“Bah,” said Judy, halting at the door of the pink room, “they have put you in this atrocious rose-bed.”
“Pink is a charming color,” said Vivienne.
“Yes, in moderation. Come upstairs and see my rooms,” and she slowly ascended another staircase.
Vivienne followed her to the story above, and through a third square hall to a long narrow apartment running the whole length of the northern side of the house.
Judy threw open the door. “Here,” she said, with a flourish of her hand, “having everything against me, I yet managed to arrange a sitting room where one is not in danger of being struck blind by some audacious blue or purple or red. What do you think of it?”
Vivienne glanced about the exquisitely furnished room. “It is charming.”
“Come in,” said Judy, hospitably pulling up a little white chair before the blazing fire. “We’ll have a talk.”
“Do you know,” she went on, seating herself beside Vivienne, “this used to be a lumber room? I got Stanton to come up one day and look at it—he is as artistic in his tastes as mamma is inartistic—and he suggested all this.

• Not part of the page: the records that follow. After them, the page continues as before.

-- ==== Sys2Proof/Laws/Ops.lean ====
section
/-! SUPPORT. One lemma for each shared operation: everything it can do. -/

namespace Sys2Proof.Machine

/-- Inside the buffer MemRead gives the `n` bytes from `i` on (20_memory.md R28). -/
theorem memRead_of_le (F : List Byte) (i n : Nat) (h : i + n ≤ F.length) :
    memRead F i n = some ((F.drop i).take n) := if_pos h

/-- What a defined MemRead says of its bytes (20_memory.md R28). -/
theorem memRead_spec (F S : List Byte) (i n : Nat) (h : memRead F i n = some S) :
    i + n ≤ F.length ∧ S.length = n ∧ ∀ k < n, S[k]? = F[i + k]? := by
  unfold memRead at h
  split at h
  · cases h
    exact ⟨‹_›, by simp; omega, fun k hk => by simp [hk]⟩
  · cases h

@[simp] theorem memWrite_eq (O v : List Byte) : memWrite O v = O ++ v := rfl

/-- `respond` always ends in a next state, and delivers exactly one result. -/
theorem respond_eq (result : Except ErrorKind (List Byte)) (s : State) :
    respond result s = .next (match result with
      | .ok data => deliver .ok data s
      | .error kind => deliver (.err kind) [] s) := by
  cases result <;> rfl

theorem respond_next (result : Except ErrorKind (List Byte)) (s s' : State)
    (h : respond result s = .next s') :
    (∃ data, result = .ok data ∧ s' = deliver .ok data s) ∨
      (∃ kind, result = .error kind ∧ s' = deliver (.err kind) [] s) := by
  cases result with
  | ok data => exact .inl ⟨data, rfl, by cases h; rfl⟩
  | error kind => exact .inr ⟨kind, rfl, by cases h; rfl⟩

theorem fetch_nil (s : State) (h : s.requests = []) : fetch s = none := by simp [fetch, h]

theorem fetch_cons (s : State) (q : Request) (rest : List Request) (h : s.requests = q :: rest) :
    fetch s = some (q, { s with requests := rest }) := by simp [fetch, h]

end Sys2Proof.Machine
end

We cleared out the old furniture and put in those yellow panes of glass to simulate sunshine, and got this satin paper because it would light up well, and he had the white and gold furniture made for me. The cream rugs were a present from Uncle Colonel. Here is my bedroom,” and she hobbled to a door at the western end of the room and threw it open for a full view of the room beyond.
“What a dainty place!” said Vivienne.
“An idea strikes me,” exclaimed Judy, hurrying to the other end of the apartment. “Look here,” and she opened a second door.